Senatov V.V. Normal Approximation: New Results, Methods and Problems

Berlin: de Gruyter, 1998. — 377 p.The central limit theorem of probability theory asserts that, under some conditions, the distribution of a sum of random variables is approximated by the normal law. This allows us to consider in actual practice the normal distribution rather than the distribution of a sum of random variables. In other words, we can replace the distribution of a sum of random variables, which is usually very complicated, with a somewhat simple limiting normal distribution. The natural question arises about the normal approximation errors.
The first results concerning the normal approximation errors were due to the Russian mathematician, academician Λ. M. Lyapunov, who obtained them in his works of 1900-1901. Lyapunov's investigations inspired many scientists to begin the analysis of approximation errors in limit theorems; this theme is still far from completion even today. An impetus to the development of this field was given by the emergence of the famous Berry-Esseen theorem proved in the beginning of the forties. In the second half of the forties, the first works on the normal approximation in multidimensional spaces came to light, whereas the investigations concerning the infinite-dimensional cases began in the sixties.
The importance of the investigations concerning the theory of limit theorems for sums of independent random variables is explicable indeed. The simple addition operation of independent random variables corresponds to the very complicated operation of convolution of distributions. From the formal viewpoint, the distribution of the sum of η independent random variables distributed by a law Ρ can be immediately expressed as the η-fold convolution P*n of the distribution P. But the calculation of multifold convolution is very hard, and thus a highly non-trivial mathematical theory appeared, which deals with the multifold convolutions; it was exactly the theory of limit theorems for sums of independent random variables. This theory goes back to the works due to Bernoulli, de Moivre, Laplace, pursued by Poisson, Cauchy, Gauss, Chebyshev, Markov, and Lyapunov. The related list of mathematicians of the twentieth century is much more voluminous.
The experiences in the field of limit theorems for sums of independent random variables were summed up in the outstanding monograph 'Limit Theorems for Sums of Independent Random Variables' due to Β. V. Gnedenko and Α. Ν. Kolmogorov, which appeared in 1949, and since then as translated into many languages.
The estimation of approximation errors in limit theorems is a constituent part of the theory of limit theorems. To solve this problem, various approaches were suggested; the most powerful and well-deserved among them is the method of characteristic functions. It was introduced by Lyapunov, and up to the forties of the twentieth century remained the base method to analyze multifold convolutions of distributions. Then other methods came to light; we mention here two of them: the method of compositions suggested by Bergström in the end of the forties, and the method of metric distances proposed by Zolotarev in the middle of the seventies. Applied to a series of problems of probability theory, the latter method appeared to be no weaker than the method of characteristic functions, and even overpowered it in many cases.

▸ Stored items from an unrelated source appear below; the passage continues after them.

/-! ### setCx -/

@[simp] theorem State.setCx_mem (s : State) (x : Ctx) : (s.setCx x).mem = s.mem := rfl
@[simp] theorem State.setCx_gran (s : State) (x : Ctx) : (s.setCx x).gran = s.gran := rfl
@[simp] theorem State.setCx_poison (s : State) (x : Ctx) : (s.setCx x).poison = s.poison := rfl
@[simp] theorem State.setCx_ecc (s : State) (x : Ctx) : (s.setCx x).ecc = s.ecc := rfl
@[simp] theorem State.setCx_l2 (s : State) (x : Ctx) : (s.setCx x).l2 = s.l2 := rfl
@[simp] theorem State.setCx_cregs (s : State) (x : Ctx) : (s.setCx x).cregs = s.cregs := rfl
@[simp] theorem State.setCx_llcOld (s : State) (x : Ctx) : (s.setCx x).llcOld = s.llcOld := rfl
@[simp] theorem State.setCx_cores (s : State) (x : Ctx) : (s.setCx x).cores = s.cores := rfl
@[simp] theorem State.setCx_clusters (s : State) (x : Ctx) : (s.setCx x).clusters = s.clusters := rfl
@[simp] theorem State.setCx_engines (s : State) (x : Ctx) : (s.setCx x).engines = s.engines := rfl
@[simp] theorem State.setCx_dies (s : State) (x : Ctx) : (s.setCx x).dies = s.dies := rfl
@[simp] theorem State.setCx_pkg (s : State) (x : Ctx) : (s.setCx x).pkg = s.pkg := rfl
@[simp] theorem State.setCx_agenda (s : State) (x : Ctx) : (s.setCx x).agenda = s.agenda := rfl
@[simp] theorem State.setCx_foc (s : State) (x : Ctx) : (s.setCx x).foc = s.foc := rfl
@[simp] theorem State.setCx_freeCtr (s : State) (x : Ctx) : (s.setCx x).freeCtr = s.freeCtr := rfl
@[simp] theorem State.core_setCx (s : State) (x : Ctx) (m : CoreN) : (s.setCx x).core m = s.core m := rfl
@[simp] theorem State.die_setCx (s : State) (x : Ctx) (m : Nat) : (s.setCx x).die m = s.die m := rfl
@[simp] theorem State.cluster_setCx (s : State) (x : Ctx) (m : Nat) : (s.setCx x).cluster m = s.cluster m := rfl
@[simp] theorem State.engine_setCx (s : State) (x : Ctx) (m : Nat) : (s.setCx x).engine m = s.engine m := rfl
@[simp] theorem State.creg_setCx (s : State) (x : Ctx) (m : Nat) : (s.setCx x).creg m = s.creg m := rfl
@[simp] theorem State.rdByte_setCx (s : State) (x : Ctx) (m : Nat) : (s.setCx x).rdByte m = s.rdByte m := rfl

/-! ### setCore -/

@[simp] theorem State.setCore_mem (s : State) (n : CoreN) (x : Core) : (s.setCore n x).mem = s.mem := rfl
@[simp] theorem State.setCore_gran (s : State) (n : CoreN) (x : Core) : (s.setCore n x).gran = s.gran := rfl
@[simp] theorem State.setCore_poison (s : State) (n : CoreN) (x : Core) : (s.setCore n x).poison = s.poison := rfl
@[simp] theorem State.setCore_ecc (s : State) (n : CoreN) (x : Core) : (s.setCore n x).ecc = s.ecc := rfl
@[simp] theorem State.setCore_l2 (s : State) (n : CoreN) (x : Core) : (s.setCore n x).l2 = s.l2 := rfl
@[simp] theorem State.setCore_cregs (s : State) (n : CoreN) (x : Core) : (s.setCore n x).cregs = s.cregs := rfl
@[simp] theorem State.setCore_llcOld (s : State) (n : CoreN) (x : Core) : (s.setCore n x).llcOld = s.llcOld := rfl
@[simp] theorem State.setCore_ctxs (s : State) (n : CoreN) (x : Core) : (s.setCore n x).ctxs = s.ctxs := rfl
@[simp] theorem State.setCore_clusters (s : State) (n : CoreN) (x : Core) : (s.setCore n x).clusters = s.clusters := rfl
@[simp] theorem State.setCore_engines (s : State) (n : CoreN) (x : Core) : (s.setCore n x).engines = s.engines := rfl
@[simp] theorem State.setCore_dies (s : State) (n : CoreN) (x : Core) : (s.setCore n x).dies = s.dies := rfl
@[simp] theorem State.setCore_pkg (s : State) (n : CoreN) (x : Core) : (s.setCore n x).pkg = s.pkg := rfl
@[simp] theorem State.setCore_agenda (s : State) (n : CoreN) (x : Core) : (s.setCore n x).agenda = s.agenda := rfl
@[simp] theorem State.setCore_foc (s : State) (n : CoreN) (x : Core) : (s.setCore n x).foc = s.foc := rfl
@[simp] theorem State.setCore_freeCtr (s : State) (n : CoreN) (x : Core) : (s.setCore n x).freeCtr = s.freeCtr := rfl
@[simp] theorem State.ctx_setCore (s : State) (n : CoreN) (x : Core) (m : CoreN) (q : CtxN) : (s.setCore n x).ctx m q = s.ctx m q := rfl
@[simp] theorem State.die_setCore (s : State) (n : CoreN) (x : Core) (m : Nat) : (s.setCore n x).die m = s.die m := rfl
@[simp] theorem State.cluster_setCore (s : State) (n : CoreN) (x : Core) (m : Nat) : (s.setCore n x).cluster m = s.cluster m := rfl
@[simp] theorem State.engine_setCore (s : State) (n : CoreN) (x : Core) (m : Nat) : (s.setCore n x).engine m = s.engine m := rfl
@[simp] theorem State.creg_setCore (s : State) (n : CoreN) (x : Core) (m : Nat) : (s.setCore n x).creg m = s.creg m := rfl
@[simp] theorem State.rdByte_setCore (s : State) (n : CoreN) (x : Core) (m : Nat) : (s.setCore n x).rdByte m = s.rdByte m := rfl
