-- ==== Sys2Proof/Tests/Slice0.lean ====
section
/-! SUPPORT. Tests. Words written out from the field tables of R250, R252, R254, R256, R258 and the opcode maps, field by field; ill-formed
terms; results on fixed values; and states that meet the hypotheses of the statements, clause by clause. -/

namespace Sys2Proof.Tests

open Sys2Proof.Machine
set_option Elab.async false
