-- ==== Sys2Proof/Decode.lean ====
section
/-!
DEFINITION. Reading commands. No row of spec/opcode_table.json has bits, so `decodeTableWord` answers
none for every word (log 20). `decodeChipSelect` reads the bytes of one chip-select period into the
command they are: the frame of 10.3, its CRC (R172), the code table of 10.4 (R173) and the request
bodies of 10.3 (R174) of spec/10_ports_frames_and_attention.md.
-/

namespace Sys2Proof

/-- The command a table word spells: none, for the table gives its rows no bits. -/
def decodeTableWord (_nbits _w : Nat) : Option Instr := none

/-- The request code of 10.4. -/
def Req.code : Req → Byte
  | .nop => 0x00 | .status => 0x01 | .attnRead => 0x02 | .attnClear => 0x03
  | .attnEnable => 0x04 | .portReset => 0x05
  | .config1 => 0x08 | .config2 => 0x09 | .config3 => 0x0A | .config4 => 0x0B | .power => 0x0C
  | .probe => 0x10 | .checkInfo => 0x11 | .read => 0x12 | .stageGet => 0x13 | .stageSet => 0x14
  | .exchange => 0x15 | .commit => 0x16 | .commitNew => 0x17 | .checkClose => 0x18
  | .resolve => 0x19
  | .itemAdd => 0x20 | .itemVoid => 0x21 | .splitSet => 0x22 | .splitClear => 0x23
  | .hold => 0x28 | .renew => 0x29 | .release => 0x2A
  | .streamOpen => 0x30 | .streamNext => 0x31 | .streamPut => 0x32 | .streamClose => 0x33
  | .tenderPost => 0x40 | .tenderCancel => 0x41 | .tenderReap => 0x42 | .tenderStatus => 0x43
  | .tenderTake => 0x44 | .tenderPeek => 0x45 | .tenderProgress => 0x46 | .tenderResult => 0x47
  | .lateClear => 0x48
  | .totalsLatch => 0x50 | .totalsRead => 0x51 | .totalsClear => 0x52
  | .linkState => 0x60 | .imageBegin => 0x61 | .imageEnd => 0x62 | .imageAbort => 0x63
  | .retire => 0x64 | .uplinkNext => 0x65 | .uplinkAck => 0x66 | .mark => 0x67

/-- Every request of 10.4, in the order of its table. -/
def Req.table : List Req :=
  [.nop, .status, .attnRead, .attnClear, .attnEnable, .portReset,
   .config1, .config2, .config3, .config4, .power,
   .probe, .checkInfo, .read, .stageGet, .stageSet, .exchange, .commit, .commitNew,
   .checkClose, .resolve, .itemAdd, .itemVoid, .splitSet, .splitClear, .hold, .renew, .release,
   .streamOpen, .streamNext, .streamPut, .streamClose,
   .tenderPost, .tenderCancel, .tenderReap, .tenderStatus, .tenderTake, .tenderPeek,
   .tenderProgress, .tenderResult, .lateClear,
   .totalsLatch, .totalsRead, .totalsClear,
   .linkState, .imageBegin, .imageEnd, .imageAbort, .retire, .uplinkNext, .uplinkAck, .mark]

/-- The request a code byte names, none where 10.4 has no such code. -/
def Req.ofCode (c : Byte) : Option Req := Req.table.find? (fun r => r.code == c)

/-- Who may issue a request: the Ports column of 10.4. -/
def Req.permitted (r : Req) (p : Port) : Bool :=
  match r with
  | .nop | .status | .attnRead | .attnClear | .attnEnable | .portReset
  | .probe | .checkInfo | .hold | .renew | .release
  | .streamOpen | .streamNext | .streamPut | .streamClose => true
  | .tenderTake | .tenderPeek | .tenderProgress | .tenderResult => p == .tender
  | .linkState | .imageBegin | .imageEnd | .imageAbort | .retire | .uplinkNext | .uplinkAck =>
    p == .link
  | _ => p == .console

/-- The length of a request's fields without the elements that a count gives: the Request body
column of 10.3. -/
def Req.fieldBytes : Req → Nat
  | .attnClear | .attnEnable => 2
  | .config1 => 2 | .config2 => 5 | .config3 => 8 | .config4 => 2
  | .power => 1
  | .probe => 3 | .checkInfo => 2 | .read => 1 | .stageGet => 1 | .stageSet => 5
  | .checkClose => 3 | .resolve => 4
  | .itemAdd => 30 | .itemVoid => 4 | .splitSet => 5 | .splitClear => 3
  | .hold | .renew | .release => 3
  | .streamOpen => 7 | .streamPut => 1
  | .tenderPost => 12 | .tenderCancel | .tenderStatus => 2
  | .tenderProgress => 3 | .tenderResult => 19
  | .linkState => 1 | .imageBegin => 8 | .retire => 4 | .uplinkAck => 2
  | _ => 0

/-- The size of one SPLIT_SET element: a seat mask under BY_SEAT (2), a target under FIXED (3),
nothing under EVEN (10.3), and nothing under a byte that is no basis (log 16). -/
def splitElemBytes (basis : Byte) : Nat :=
  if basis = 2 then 2 else if basis = 3 then 3 else 0

/-- The length of an item record on the wire (10.3). -/
def itemWireBytes : Nat := 27

/-! ### The frame check (R172) -/

/-- One bit of the CRC: polynomial 0x1021. -/
def crcBit (c : Half) : Half := if c.msb then (c <<< 1) ^^^ 0x1021 else c <<< 1

/-- One byte of the CRC, most significant bit first. -/
def crcByte (c : Half) (b : Byte) : Half :=
  let c := c ^^^ (b ++ (0 : Byte))
  crcBit (crcBit (crcBit (crcBit (crcBit (crcBit (crcBit (crcBit c)))))))

/-- The CRC-16 of R172: initial value 0xFFFF, no final inversion. -/
def crc16 (bytes : List Byte) : Half := bytes.foldl crcByte 0xFFFF

/-! ### Big-endian fields -/

/-- The byte at a place, zero past the end. -/
def byteAt (l : List Byte) (n : Nat) : Byte := l.getD n 0

/-- The 2-byte field at a place. -/
def halfAt (l : List Byte) (n : Nat) : Half := byteAt l n ++ byteAt l (n + 1)

/-- The 3-byte field at a place. -/
def triAt (l : List Byte) (n : Nat) : Tri := byteAt l n ++ halfAt l (n + 1)

/-- The 4-byte field at a place. -/
def quadAt (l : List Byte) (n : Nat) : Quad := halfAt l n ++ halfAt l (n + 2)

/-- The modifier place at a place: code (2), price delta (3). -/
def modAt (l : List Byte) (n : Nat) : ModWire := ⟨halfAt l n, triAt l (n + 2)⟩

/-- The item record at a place (10.3, "Item record, 27 bytes"). -/
def itemAt (l : List Byte) (n : Nat) : ItemWire where
  serial := byteAt l n
  menu := halfAt l (n + 1)
  marks := byteAt l (n + 3)
  quantity := byteAt l (n + 4)
  price := triAt l (n + 5)
  modCount := byteAt l (n + 8)
  mod1 := modAt l (n + 9)
  mod2 := modAt l (n + 14)
  mod3 := modAt l (n + 19)
  line := triAt l (n + 24)

/-- TENDER_POST's fields after its class, which stands at place 3 of the body. -/
def postAt (l : List Byte) : PostWire := ⟨byteAt l 4, triAt l 5, byteAt l 8, triAt l 9⟩

/-- TENDER_RESULT's fields after its serial and outcome. -/
def resultAt (l : List Byte) : ResultWire where
  amount := triAt l 3
  tip := triAt l 6
  ref := ⟨byteAt l 9, byteAt l 10, byteAt l 11, byteAt l 12, byteAt l 13, byteAt l 14⟩
  cardClass := byteAt l 15
  tail := halfAt l 16
  offline := byteAt l 18

/-- SPLIT_SET's elements: as many as the count gives (R174). -/
def splitElems (b : List Byte) (basis count : Byte) : List Tri :=
  if basis = 2 then
    (List.range count.toNat).map (fun k => (0 : Byte) ++ halfAt b (5 + 2 * k))
  else if basis = 3 then (List.range count.toNat).map (fun k => triAt b (5 + 3 * k))
  else []

/-- STREAM_PUT's items: as many as the count gives, where the count is 1 or 2 (R165). -/
def putItems (b : List Byte) (count : Byte) : List ItemWire :=
  if count = 1 then [itemAt b 1]
  else if count = 2 then [itemAt b 1, itemAt b 28]
  else []

/-- The command of a valid frame: its request with the fields of its body (10.3, "Request and reply
bodies"). -/
def Req.command (r : Req) (x : Exch) (b : List Byte) : Instr :=
  match r with
  | .nop => .nop x
  | .status => .status x
  | .attnRead => .attnRead x
  | .attnClear => .attnClear x (halfAt b 0)
  | .attnEnable => .attnEnable x (halfAt b 0)
  | .portReset => .portReset x
  | .config1 => .config1 x (byteAt b 0) (byteAt b 1)
  | .config2 => .config2 x (halfAt b 0) (byteAt b 2) (halfAt b 3)
  | .config3 => .config3 x (triAt b 0) (quadAt b 3) (byteAt b 7)
  | .config4 => .config4 x (byteAt b 0) (byteAt b 1)
  | .power => if byteAt b 0 = 2 then .powerSleep x else .powerDoze x (byteAt b 0)
  | .probe => .probe x (halfAt b 0) (byteAt b 2)
  | .checkInfo => .checkInfo x (byteAt b 0) (byteAt b 1)
  | .read => .read x (byteAt b 0)
  | .stageGet => .stageGet x (byteAt b 0)
  | .stageSet => .stageSet x (byteAt b 0) (halfAt b 1) (byteAt b 3) (byteAt b 4)
  | .exchange => .exchange x
  | .commit => .commit x
  | .commitNew => .commitNew x
  | .checkClose => .checkClose x (byteAt b 0) (halfAt b 1)
  | .resolve =>
    if byteAt b 3 = 2 then .resolveClose x (byteAt b 0) (halfAt b 1)
    else .resolveKeep x (byteAt b 0) (halfAt b 1) (byteAt b 3)
  | .itemAdd => .itemAdd x (byteAt b 0) (halfAt b 1) (itemAt b 3)
  | .itemVoid => .itemVoid x (byteAt b 0) (halfAt b 1) (byteAt b 3)
  | .splitSet =>
    .splitSet x (byteAt b 0) (halfAt b 1) (byteAt b 3) (byteAt b 4)
      (splitElems b (byteAt b 3) (byteAt b 4))
  | .splitClear => .splitClear x (byteAt b 0) (halfAt b 1)
  | .hold => .hold x (byteAt b 0) (halfAt b 1)
  | .renew => .renew x (byteAt b 0) (halfAt b 1)
  | .release => .release x (byteAt b 0) (halfAt b 1)
  | .streamOpen =>
    if byteAt b 0 = 2 then
      .streamOpenItemsWrite x (byteAt b 1) (halfAt b 2) (byteAt b 4) (byteAt b 5) (byteAt b 6)
    else
      .streamOpenItemsRead x (byteAt b 0) (byteAt b 1) (halfAt b 2) (byteAt b 4) (byteAt b 5)
        (byteAt b 6)
  | .streamNext => .streamNext x
  | .streamPut => .streamPut x (byteAt b 0) (putItems b (byteAt b 0))
  | .streamClose => .streamClose x
  | .tenderPost =>
    if byteAt b 3 = 2 then .tenderPostCash x (byteAt b 0) (halfAt b 1) (postAt b)
    else .tenderPostCard x (byteAt b 0) (halfAt b 1) (byteAt b 3) (postAt b)
  | .tenderCancel => .tenderCancel x (halfAt b 0)
  | .tenderReap => .tenderReap x
  | .tenderStatus => .tenderStatus x (halfAt b 0)
  | .tenderTake => .tenderTake x
  | .tenderPeek => .tenderPeek x
  | .tenderProgress => .tenderProgress x (halfAt b 0) (byteAt b 2)
  | .tenderResult =>
    if byteAt b 2 = 2 then .tenderResultDeclined x (halfAt b 0) (resultAt b)
    else .tenderResultApproved x (halfAt b 0) (byteAt b 2) (resultAt b)
  | .lateClear => .lateClear x
  | .totalsLatch => .totalsLatch x
  | .totalsRead => .totalsRead x
  | .totalsClear => .totalsClear x
  | .linkState => if byteAt b 0 = 0 then .linkStateDown x else .linkStateUp x (byteAt b 0)
  | .imageBegin =>
    .imageBegin x (halfAt b 0) (halfAt b 2) (byteAt b 4) (byteAt b 5) (byteAt b 6) (byteAt b 7)
  | .imageEnd => .imageEnd x
  | .imageAbort => .imageAbort x
  | .retire => .retire x (halfAt b 0) (halfAt b 2)
  | .uplinkNext => .uplinkNext x
  | .uplinkAck => .uplinkAck x (halfAt b 0)
  | .mark => .mark x

/-- The frame check of R172: the CRC over bytes 0 to 61 agrees and the body length is at most 59. -/
def frameOk (bytes : List Byte) : Bool :=
  crc16 (bytes.take 62) == halfAt bytes 62 && decide ((byteAt bytes 2).toNat ≤ 59)

/-- The command that one chip-select period on a port is, by the bytes shifted in (R170, R172,
R173 test 1); `early` and `cut` say when it began (logs 4 and 30). -/
def decodeChipSelect (p : Port) (early cut : Bool) (bytes : List Byte) : Instr :=
  if bytes.length ≠ 64 then .exchangeDiscarded p bytes.length
  else
    let x : Exch := ⟨p, byteAt bytes 1, byteAt bytes 2, early, cut⟩
    if frameOk bytes then
      match Req.ofCode (byteAt bytes 0) with
      | none => .unknownRequest x (byteAt bytes 0)
      | some r => r.command x ((bytes.take 62).drop 3)
    else .badFrame x (byteAt bytes 0)

end Sys2Proof
end

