/-- The holds of a port on the entries of a list end one after another, each with its end-of-hold actions
before the next (R75, R78). -/
def Sys2Proof.Machine.HoldsEnded (p : Port) : List (Fin 64) → State → State → Prop
  | [], r, t => t = r
  | i :: rest, r, t =>
    (r.holderOf i ≠ some p → HoldsEnded p rest r t) ∧
      ∀ c, r.check i = some c → c.holder = some p → ∃ d : State,
        d.check i = some { c with hold := none } ∧ OnlyEntry r d i ∧
        d.holds = { r.holds with count := r.holds.count.set p (r.holds.count.get p - 1) } ∧
        d = { r with table := d.table, holds := d.holds } ∧
        HoldsEnded p rest (d.endOfHold i) t

/-- PORT_RESET on each port: its channel, its share of the blocks, its wait, its holds in ascending index
order, and last its flags and enables (R179, R26, R78, R107, R126, R155; that the end-of-hold actions
run delta scheduling whatever the port is the model's choice, log 27). -/
def Obligations.PortResetClearsItsShare : Prop :=
  ∀ (x : Exch) (s u : State), s.enter x = some u → u.Serves .portReset x 0 →
    let p := x.port
    ∃ k v r t w : State, exec (.portReset x) s = .next (w.replied .portReset x .ok []) ∧
      k.streams.get p = .idle ∧ ChannelLeft u k p ∧ ShareReset k v p ∧ WaitLeft v r p ∧
      HoldsEnded p (List.finRange 64) r t ∧
      w = { t with attn := ⟨t.attn.flags.set p 0, t.attn.enables.set p 0⟩ } ∧
      w.streams.get p = .idle ∧ w.attn.enables = u.attn.enables.set p 0 ∧
      (p = .console → w.staging = ⟨StagingRecord.invalid, StagingRecord.invalid⟩ ∧
        w.uplink.mark = none ∧ w.totals = ⟨u.totals.live, none⟩) ∧
      (p = .tender → (u.ring.tenders.filter Tender.isTaken).length ≤ 1 →
        w.ring.tenders.any Tender.isTaken = false) ∧
      (p = .link → w.floor.link = .down ∧ w.floor.assembly = none ∧
        w.uplink.records.any UplinkRecord.sent = false) ∧
      (p ≠ .console → w.staging = u.staging ∧ w.totals.snapshot = u.totals.snapshot) ∧
      (p ≠ .link → w.floor.link = u.floor.link) ∧
      (u.HoldsAgree → (∀ i, w.holderOf i ≠ some p) ∧ w.holds.waits.get p = none) ∧
      w.offline = u.offline ∧ w.modes = u.modes ∧ w.ports = u.ports
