-- ==== Sys2Proof/Laws/State.lean ====
section
/-!
SUPPORT. Each block after each setter, the thing of each port after a change, and an entry after a
change of the table: what a later proof cites in place of unfolding a record update.
-/

namespace Sys2Proof.Machine

/-! ### The things of the ports -/

@[simp] theorem PerPort.get_set {α : Type} (v : PerPort α) (p q : Port) (a : α) :
    (v.set p a).get q = if q = p then a else v.get q := by
  cases p <;> cases q <;> rfl

@[simp] theorem PerPort.get_all {α : Type} (a : α) (p : Port) : (PerPort.all a).get p = a := by
  cases p <;> rfl

/-! ### The blocks of the state -/

@[simp] theorem State.setPending_pending (s : State) (v : List Instr) :
    (s.setPending v).pending = v := rfl
@[simp] theorem State.setPending_ports (s : State) (v : List Instr) :
    (s.setPending v).ports = s.ports := rfl
@[simp] theorem State.setPending_attn (s : State) (v : List Instr) :
    (s.setPending v).attn = s.attn := rfl
@[simp] theorem State.setPending_table (s : State) (v : List Instr) :
    (s.setPending v).table = s.table := rfl
@[simp] theorem State.setPending_staging (s : State) (v : List Instr) :
    (s.setPending v).staging = s.staging := rfl
@[simp] theorem State.setPending_pool (s : State) (v : List Instr) :
    (s.setPending v).pool = s.pool := rfl
@[simp] theorem State.setPending_holds (s : State) (v : List Instr) :
    (s.setPending v).holds = s.holds := rfl
@[simp] theorem State.setPending_ring (s : State) (v : List Instr) :
    (s.setPending v).ring = s.ring := rfl
@[simp] theorem State.setPending_offline (s : State) (v : List Instr) :
    (s.setPending v).offline = s.offline := rfl
@[simp] theorem State.setPending_totals (s : State) (v : List Instr) :
    (s.setPending v).totals = s.totals := rfl
@[simp] theorem State.setPending_floor (s : State) (v : List Instr) :
    (s.setPending v).floor = s.floor := rfl
@[simp] theorem State.setPending_uplink (s : State) (v : List Instr) :
    (s.setPending v).uplink = s.uplink := rfl
@[simp] theorem State.setPending_streams (s : State) (v : List Instr) :
    (s.setPending v).streams = s.streams := rfl
@[simp] theorem State.setPending_modes (s : State) (v : List Instr) :
    (s.setPending v).modes = s.modes := rfl

@[simp] theorem State.setPorts_pending (s : State) (v : PortUnit) :
    (s.setPorts v).pending = s.pending := rfl
@[simp] theorem State.setPorts_ports (s : State) (v : PortUnit) :
    (s.setPorts v).ports = v := rfl
@[simp] theorem State.setPorts_attn (s : State) (v : PortUnit) :
    (s.setPorts v).attn = s.attn := rfl
@[simp] theorem State.setPorts_table (s : State) (v : PortUnit) :
    (s.setPorts v).table = s.table := rfl
@[simp] theorem State.setPorts_staging (s : State) (v : PortUnit) :
    (s.setPorts v).staging = s.staging := rfl
@[simp] theorem State.setPorts_pool (s : State) (v : PortUnit) :
    (s.setPorts v).pool = s.pool := rfl
@[simp] theorem State.setPorts_holds (s : State) (v : PortUnit) :
    (s.setPorts v).holds = s.holds := rfl
@[simp] theorem State.setPorts_ring (s : State) (v : PortUnit) :
    (s.setPorts v).ring = s.ring := rfl
@[simp] theorem State.setPorts_offline (s : State) (v : PortUnit) :
    (s.setPorts v).offline = s.offline := rfl
@[simp] theorem State.setPorts_totals (s : State) (v : PortUnit) :
    (s.setPorts v).totals = s.totals := rfl
@[simp] theorem State.setPorts_floor (s : State) (v : PortUnit) :
    (s.setPorts v).floor = s.floor := rfl
@[simp] theorem State.setPorts_uplink (s : State) (v : PortUnit) :
    (s.setPorts v).uplink = s.uplink := rfl
@[simp] theorem State.setPorts_streams (s : State) (v : PortUnit) :
    (s.setPorts v).streams = s.streams := rfl
@[simp] theorem State.setPorts_modes (s : State) (v : PortUnit) :
    (s.setPorts v).modes = s.modes := rfl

It is clear that the error of approximation of a function can be understood in many senses. So, a considerable part of this monograph is devoted to introducing the reader into the theory of probability metrics. After this, we consider some results based on the method of characteristic functions, then the method of compositions, and finally, the method of metric distances. The last method is the base of this monograph. The idea of this method consists of the use of metrics that possess some special properties. We consider the case of real-valued random variables, the case of random variables with values in finite-dimensional Euclidean spaces, and the case where the random variables take values in infinite-dimensional real separable Hilbert spaces.
It seems likely that the title of this book intrigued the reader. Indeed, from the common viewpoint, first the problem arises, then some method to solve it, and finally, the result appears. But very often we come up against another situation, where some result (maybe, in some special case) is given, then an algorithm to validate it in the general case appears, and finally, one can formulate the whole problem itself, as well as many new problems that occur while proving.
Probably, the most natural example of such a situation is the central limit theorem itself. It was first formulated by de Moivre in 1730 for the special case of Bernoulli trials. A century later, Laplace re-invented the central limit theorem, and found the integral form of the limiting normal law (whereas de Moivre represented the limiting distribution as a series). Then decades of intensive work of the best mathematicians were required for the central limit theorem to get its modern form. So, new methods were invented (e.g. the method of characteristic functions), and new problems arose: in particular, the problem to estimate the convergence rate. Some of these problems are not solved yet.